Real Data: Formatting and Initialization
Author: Spark Tseung
Last Modified: Sept 15, 2020
Introduction
In this document, we will transform the cleaned data freMTPLClean
(see
here)
into the required format by the LRMoE
model. In addition, we will use
the Clustered Method of Moments (CMM) to obtain some initialization of
parameter values before fitting the models.
# Load previoucly cleaned data
load("freMTPLClean.Rda")
Formatting Data
For illustration purposes, we will fit an LRMoE with one respose
variable ClaimAmount
only.
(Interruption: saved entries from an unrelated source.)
-- ==== Sys2Proof/Machine/Dispatch.lean ====
section
/-!
DEFINITION. The one dispatch: each command to its meaning.
-/

namespace Sys2Proof.Machine
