-- ==== Sys2Proof/Machine/Step.lean ====
section
/-!
DEFINITION. One step: the command at the front of the queue, executed with the rest of the queue; an empty queue is one clock.
-/

namespace Sys2Proof.Machine

/-- One step of the device. -/
def step (s : State) : Host.Outcome State Fault Refusal :=
  match s.pending with
  | [] => .next s.idle
  | c :: rest => exec c { s with pending := rest }

/-- The state with the command a word spells at the front of its queue; the table gives the commands no words, so no word spells one. -/
def State.withFetchWord (s : State) (nbits w : Nat) : State :=
  match decodeTableWord nbits w with
  | some c => { s with pending := c :: s.pending }
  | none => s

end Sys2Proof.Machine
end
The following code shows how to format
input matrices Y
and X
required by the LRMoE
package.
# Make Y matrix
sample.size = nrow(df)
Y = matrix( c(rep(0, sample.size), # = tl.1
df$ClaimAmount, # = yl.1
df$ClaimAmount, # = tu.1
rep(Inf, sample.size) # = tu.1
),
ncol = 4, byrow = FALSE)
# Make X matrix
X.continuous = cbind(df$CarAge, df$DriverAge)
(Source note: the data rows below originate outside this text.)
-- ==== Sys2Proof/Certificates/Slice0/Obligations.lean ====
section
/-!
DEFINITION. The statements for the provers. Each says in its docstring what it states and the rules it rests on; Does, Frame and Canonical
are those of Sys2Proof/Safety.lean.
-/

open Sys2Proof Sys2Proof.Machine

/-- A read of CAD_TIME_LO answers TIME[31:0] and snapshots TIME[63:32] for that master alone; a read of CAD_TIME_HI answers that master's last
snapshot; CAP captures TIME, TICK[15:0] and the phase (0 while RUN is 0), its 5-bit fraction being 0 while the delay lines are not ready
or the capture line (the last of the 13, the model's choice, log 112) is bad, and left open else. Nothing else changes. Completes:
cadTimeLoRead, cadTimeHiRead, cap. (R25, R26, R27, R207, R208, R346.) -/
def Obligations.CadenceReadsTime : Prop :=
  ∀ (s : State) (m : Fin 32),
    Does (.cadTimeLoRead m) s (fun t =>
      t.bus.readData = s.now % 0x100000000
      ∧ t.snap Reg.CAD_TIME_LO_TIME.addr m.val = s.now / 0x100000000 % 0x100000000
      ∧ (∀ m' : Fin 32, m' ≠ m → t.snap Reg.CAD_TIME_LO_TIME.addr m'.val = s.snap Reg.CAD_TIME_LO_TIME.addr m'.val)
      ∧ Frame [.bus] [] [] s t)
    ∧ Does (.cadTimeHiRead m) s (fun t =>
      t.bus.readData = s.snap Reg.CAD_TIME_LO_TIME.addr m.val ∧ t.bus.snaps = s.bus.snaps ∧ Frame [.bus] [] [] s t)
    ∧ Does .cap s (fun t =>
      t.get64 Reg.CAD_CAP_LO_TIME Reg.CAD_CAP_HI_TIME = s.now % 0x10000000000000000
      ∧ t.get Reg.CAD_CAP_FRAC_TICK = s.tick % 0x10000
      ∧ t.get Reg.CAD_CAP_FRAC_PHASE = (if s.get Reg.CAD_CTRL_RUN = 0 then 0 else s.get Reg.CAD_STAT_PHASE % 4)
      ∧ t.get Reg.CAD_CAP_FRAC_FRAC < 32
      ∧ (s.get Reg.EDG_STAT_DLRDY = 0 ∨ (List.range 5).any (fun g => s.dl.bad.testBit (60 + g)) = true → t.get Reg.CAD_CAP_FRAC_FRAC = 0)
      ∧ Frame [.free] []
        [Reg.CAD_CAP_LO_TIME, Reg.CAD_CAP_HI_TIME, Reg.CAD_CAP_FRAC_TICK, Reg.CAD_CAP_FRAC_PHASE, Reg.CAD_CAP_FRAC_FRAC] s t)

/-- CAD_LOCK sets LOCK. A write of HOLDLIM stores 1 to 4, except that with LOCK set a value above the present one leaves HOLDLIM unchanged; a
reserved value leaves it unchanged. Nothing else changes, so no command of this pair clears LOCK. Completes: cadLock, holdlimWrite. (R33,
R345.) -/
def Obligations.CadenceLockAndHoldLimit : Prop :=
  ∀ (s : State) (v : BitVec 3),
    Does .cadLock s (fun t => t.get Reg.CAD_CTRL_LOCK = 1 ∧ Frame [] [] [Reg.CAD_CTRL_LOCK] s t)
    ∧ Does (.holdlimWrite v) s (fun t =>
      if 1 ≤ v.toNat ∧ v.toNat ≤ 4 ∧ (s.get Reg.CAD_CTRL_LOCK = 0 ∨ v.toNat ≤ s.get Reg.CAD_CTRL_HOLDLIM)
      then t.get Reg.CAD_CTRL_HOLDLIM = v.toNat ∧ Frame [] [] [Reg.CAD_CTRL_HOLDLIM] s t
      else t = s)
X.power = model.matrix(~df$Power, data = df) # Default Power is 'd'
X.brand = model.matrix(~df$Brand, data = df) # Default Brand is 'Fiat'
X.gas = model.matrix(~df$Gas, data = df) # Default Gas is 'Diesel'
X.region = model.matrix(~df$Region, data = df) # Default Region is 'Aquitaine'
X = matrix(cbind(rep(1, sample.size), # Intercept
X.continuous, X.power[,-1], X.brand[,-1], X.gas[,-1], X.region[,-1]),
nrow = sample.size, byrow = FALSE)
colnames(X) = c("Intercept", "CarAge", "DriverAge",
"Powere", "Powerf", "Powerg", "Powerh", "Poweri", "Powerj",
"Powerk", "Powerl", "Powerm", "Powern", "Powero",
"BrandJK", "BrandMCB", "BrandOGF", "BrandOther", "BrandRNC", "BrandVAS",
"GasRegular",
"RegionBN", "RegionB", "RegionC", "RegionHN", "RegionIF",
"RegionL", "RegionNPC", "RegionPL", "RegionPC")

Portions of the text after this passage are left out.